Francis Dashwood, 11th Baron le Despencer, PC, FRS (December 1708 – 11 December 1781) was an English politician and rake, Chancellor of the Exchequer (1762–1763) and founder of the Hellfire Club.

Life and career

Early life
Dashwood was born in Great Marlborough Street, London, in December 1708. He was the only son of Sir Francis Dashwood, 1st Baronet (died 1724), and his second wife Mary, eldest daughter of Vere Fane, 4th Earl of Westmorland. Dashwood was a Protestant in religion who would help edit the Anglican Book of Prayer.

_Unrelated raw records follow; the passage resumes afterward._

-- ==== Sys2Proof/Machine/Operands.lean ====
section
/-! DEFINITION. The operands the part reads from bytes: the cell prefix, the first cell of a packet, request frames and
the frames the part sends, and the fields of control words (01_cells_and_frames.md, 11_layouts_and_signals.md). -/

namespace Sys2Proof.Machine

/-! ### The cell prefix -/

/-- The kind field of a cell prefix (R3). -/
inductive CellKind where
  | first | middle | last | only
  deriving DecidableEq, Repr

/-- The encoding of the kind field (R178). -/
def CellKind.ofBits : Nat → CellKind
  | 0 => .first
  | 1 => .middle
  | 2 => .last
  | _ => .only

/-- Whether a cell of this kind begins a packet (R3). -/
def CellKind.begins : CellKind → Bool
  | .first => true
  | .middle => false
  | .last => false
  | .only => true

/-- The kind of a cell: bits 1..0 of cell byte 0. -/
def prefixKind (data : List Byte) : CellKind := .ofBits ((byteAt data 0).toNat % 4)

/-- The copies of a cell: bits 3..0 of cell byte 1; 0 means keep (R4). -/
def prefixCopies (data : List Byte) : Nat := (byteAt data 1).toNat % 16

/-- The exempt value of a cell: bit 7 of cell byte 1 (R5). -/
def prefixExempt (data : List Byte) : Bool := (byteAt data 1).getLsbD 7

/-! ### The first cell of a packet -/

/-- The packet summary (R6). -/
structure Summary where
  kind : FrameKind
  /-- tag count, 0..2 -/
  tags : Nat
  /-- header offset, absent for other -/
  offset : Option Nat
  signature : Signature
  ecn : Ecn
  exempt : Bool
  /-- copies, 0..15 -/
  copies : Nat
  deriving DecidableEq, Repr

/-- The tag walk (R7): the tag count and the EtherType. The type fields at frame bytes 12, 16 and 20 are cell bytes 20,
24 and 28. -/
def tagWalk (data : List Byte) : Nat × BitVec 16 :=
  let outer := beGroup data 20
  if outer = 0x8100#16 ∨ outer = 0x88A8#16 then
    let inner := beGroup data 24
    if inner = 0x8100#16 then (2, beGroup data 28) else (1, inner)
  else (0, outer)

/-- The cell byte at which the IP header begins, for a tag count (R7). -/
def headerOffset (tags : Nat) : Nat := 22 + 4 * tags

/-- The frame kind (R8, R9), from the EtherType and the first byte of the IP header. -/
def frameKind (etherType : BitVec 16) (byte0 : Byte) : FrameKind :=
  if etherType = 0x0800#16 ∧ byte0.toNat / 16 = 4 ∧ 5 ≤ byte0.toNat % 16 then .ipv4
  else if etherType = 0x86DD#16 ∧ byte0.toNat / 16 = 6 then .ipv6
  else .other

/-- The XOR of `n` two-byte groups from cell byte `k` on (R10). -/
def xorGroups (data : List Byte) (k : Nat) : Nat → BitVec 16
  | 0 => 0
  | n + 1 => beGroup data k ^^^ xorGroups data (k + 2) n

/-- The signature (R10): IP header bytes 12..15 for IPv4, 8..23 for IPv6, and the source MAC, frame bytes 6..11 (cell
bytes 14..19), for other. -/
def frameSignature (data : List Byte) (offset : Nat) : FrameKind → Signature
  | .ipv4 => xorGroups data (offset + 12) 2
  | .ipv6 => xorGroups data (offset + 8) 8
  | .other => xorGroups data 14 3

/-- The codepoint of a two-bit ECN field, its high bit first (R11). -/
def Ecn.ofBits : Nat → Ecn
  | 0 => .notEct
  | 1 => .ect1
  | 2 => .ect0
  | _ => .ce

/-- The codepoint of a frame (R11): the low two bits of IPv4 header byte 1, bits 5..4 of IPv6 header byte 1, and 00 for
other. -/
def frameEcn (data : List Byte) (offset : Nat) : FrameKind → Ecn
  | .ipv4 => .ofBits ((byteAt data (offset + 1)).toNat % 4)
  | .ipv6 => .ofBits ((byteAt data (offset + 1)).toNat / 16 % 4)
  | .other => .notEct

/-- The packet summary of a cell that begins a packet (R6). -/
def parse (data : List Byte) : Summary :=
  let walk := tagWalk data
  let offset := headerOffset walk.1
  let kind := frameKind walk.2 (byteAt data offset)
  { kind := kind, tags := walk.1, offset := if kind = .other then none else some offset,
    signature := frameSignature data offset kind, ecn := frameEcn data offset kind,
    exempt := prefixExempt data, copies := prefixCopies data }

/-- The summary that goes with a write at a ring position: a MIDDLE or LAST cell has none (R3, R6). -/
def summaryOf (data : List Byte) : Option Summary := if (prefixKind data).begins then some (parse data) else none

/-- The kinds of packet for marking (R12). -/
inductive MarkKind where
  | exempt | markable | alreadyCe | notMarkable
  deriving DecidableEq, Repr

/-- The kind for marking of a packet (R12). -/
def markKind (exempt : Bool) (kind : FrameKind) (ecn : Ecn) : MarkKind :=
  if exempt then .exempt
  else
    match kind, ecn with
    | .other, _ => .notMarkable
    | _, .notEct => .notMarkable
    | _, .ect0 => .markable
    | _, .ect1 => .markable
    | _, .ce => .alreadyCe

/-! ### Request frames -/

/-- The request kind of a header, bits 27..26 (R178). -/
def requestKind (header : Nat) : Nat := header / 2 ^ 26 % 4

/-- The length of a request frame of this kind (R178). -/
def requestLength : Nat → Nat
  | 0 => 264
  | 1 => 17
  | 2 => 9
  | _ => 10

/-- The request a frame's fields spell: header bits 31..28 and bits 7..5 of a word byte are passed over (R178). -/
def frameRequest (f : List Byte) : Request :=
  let header := leField f 0 4
  let cell := header % 2 ^ 26
  match requestKind header with
  | 0 => .cellWrite cell ((f.drop 4).take 256)
  | 1 => .wordWrite cell ((byteAt f 4).toNat % 32) ((f.drop 5).take 8)
  | 2 => .cellRead cell (byteAt f 4)
  | _ => .wordRead cell ((byteAt f 4).toNat % 32) (byteAt f 5)

/-- Whether a frame passes its integrity check (R142, R178): it has the length of its kind, and its last four bytes are
the check word of all bytes before them. A frame of another length has no check word in its place (log entry 9). -/
def framePasses (f : List Byte) : Bool :=
  f.length == requestLength (requestKind (leField f 0 4)) &&
    leField f (f.length - 4) 4 == crcWord (f.take (f.length - 4))

/-- The request of a frame that passes its check. -/
def decodeFrame (f : List Byte) : Option Request := if framePasses f then some (frameRequest f) else none

/-- The header of a request frame: cell index, request kind, and the four bits that are passed over (R178). -/
def requestHeader (cell kind top : Nat) : List Byte := leBytes 4 (cell + kind * 2 ^ 26 + top * 2 ^ 28)

/-- The frame in which the TM sends a request (R178), with the header bits 31..28 at `top` and bits 7..5 of a word byte
at `pad`, which the part passes over. -/
def requestFrame (top pad : Nat) : Request → List Byte
  | .cellWrite cell data => withCheckWord (requestHeader cell 0 top ++ data)
  | .wordWrite cell w data => withCheckWord (requestHeader cell 1 top ++ BitVec.ofNat 8 (w + 32 * pad) :: data)
  | .cellRead cell tag => withCheckWord (requestHeader cell 2 top ++ [tag])
  | .wordRead cell w tag => withCheckWord (requestHeader cell 3 top ++ [BitVec.ofNat 8 (w + 32 * pad), tag])

/-! ### The frames the part sends -/

/-- The encoding of a response status (R178). -/
def Status.code : Status → Nat
  | .ok => 0
  | .range => 1
  | .tagReused => 2

/-- The encoding of a response extent (R178). -/
def Extent.code : Extent → Nat
  | .cell => 0
  | .word _ => 1

/-- The READ_DATA frame of a response (R151, R178). -/
def readDataFrame (r : Response) : List Byte :=
  withCheckWord ([BitVec.ofNat 8 (4 * r.status.code + 16 * r.extent.code), r.tag, 0, 0] ++ r.data)

/-- The CREDIT frame of a count (R143, R178). -/
def creditFrame (count : Nat) : List Byte := withCheckWord [1, BitVec.ofNat 8 count, 0, 0]

/-! ### Control words -/

/-- The direction field: UP when 0, DOWN for any other value (R161). -/
def Direction.ofBits (n : Nat) : Direction := if n = 0 then .up else .down

/-- The mode field of an alert-line word (R178). -/
def AlertMode.ofBits : Nat → AlertMode
  | 0 => .level
  | 1 => .inverted
  | 2 => .pulseHigh
  | _ => .pulseLow

/-- The width field of an alert-line word (R178). -/
def PulseWidth.ofBits : Nat → PulseWidth
  | 0 => .us1
  | 1 => .us10
  | 2 => .us100
  | _ => .ms1

/-- A ring's staged settings after ring word 2 is written: TL; TH (R161, R178). -/
def StagedSettings.setWord2 (s : StagedSettings) (w : List Byte) : StagedSettings :=
  { s with tl := leField w 0 2, th := leField w 2 2 }

/-- Ring word 3: PS; FT; ML; DW. -/
def StagedSettings.setWord3 (s : StagedSettings) (w : List Byte) : StagedSettings :=
  { s with ps := leField w 0 2, ft := leField w 2 1, ml := leField w 3 1, dw := leField w 4 1 }

/-- Ring word 4: QF; HH. -/
def StagedSettings.setWord4 (s : StagedSettings) (w : List Byte) : StagedSettings :=
  { s with qf := leField w 0 2, hh := leField w 2 2 }

/-- Ring word 5: policy; hold enable; quota; alert group. -/
def StagedSettings.setWord5 (s : StagedSettings) (w : List Byte) : StagedSettings :=
  { s with policy := leField w 0 1, holdEnable := leField w 1 1, quota := leField w 2 2, alertGroup := leField w 4 1 }

/-- A staged geometry after ring word 0 is written: base B. -/
def Geometry.setWord0 (g : Geometry) (w : List Byte) : Geometry := { g with base := leField w 0 4 }

/-- Ring word 1: lead LC; length N; direction. -/
def Geometry.setWord1 (g : Geometry) (w : List Byte) : Geometry :=
  { g with lead := leField w 0 2, length := leField w 2 4, direction := .ofBits (leField w 6 1) }

end Sys2Proof.Machine
end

Francis and Mary had two children: a son Francis and a daughter Rachael. Sir Francis also had two surviving daughters from his first marriage, and two daughters and two sons from his third. So Francis Dashwood had a sister Rachael, and six half-siblings.

Dashwood was educated at Eton College where he became associated with William Pitt the Elder. Upon the death of his father on 4 November 1724, Dashwood, who was only fifteen, inherited his father's estates and the Baronetcy of Dashwood of West Wycombe.

Grand tours
Dashwood spent his youth and early adulthood abroad gaining a reputation for notoriety while travelling around Europe.  He impersonated Charles XII while in Russia and attempted to seduce Tsarina Anne, and was later expelled from the Papal states.

His sojourns abroad did also include classical aspects of the European Grand Tour. After travelling to France and then returning via Germany to England between January and September 1726, he did not venture abroad again until 1729, when he was away for two years returning in 1731. During this time he visited Italy (he was to return to Italy between 1739 and 1741 when stayed in Florence and Rome and visited Leghorn and the excavations at Herculaneum).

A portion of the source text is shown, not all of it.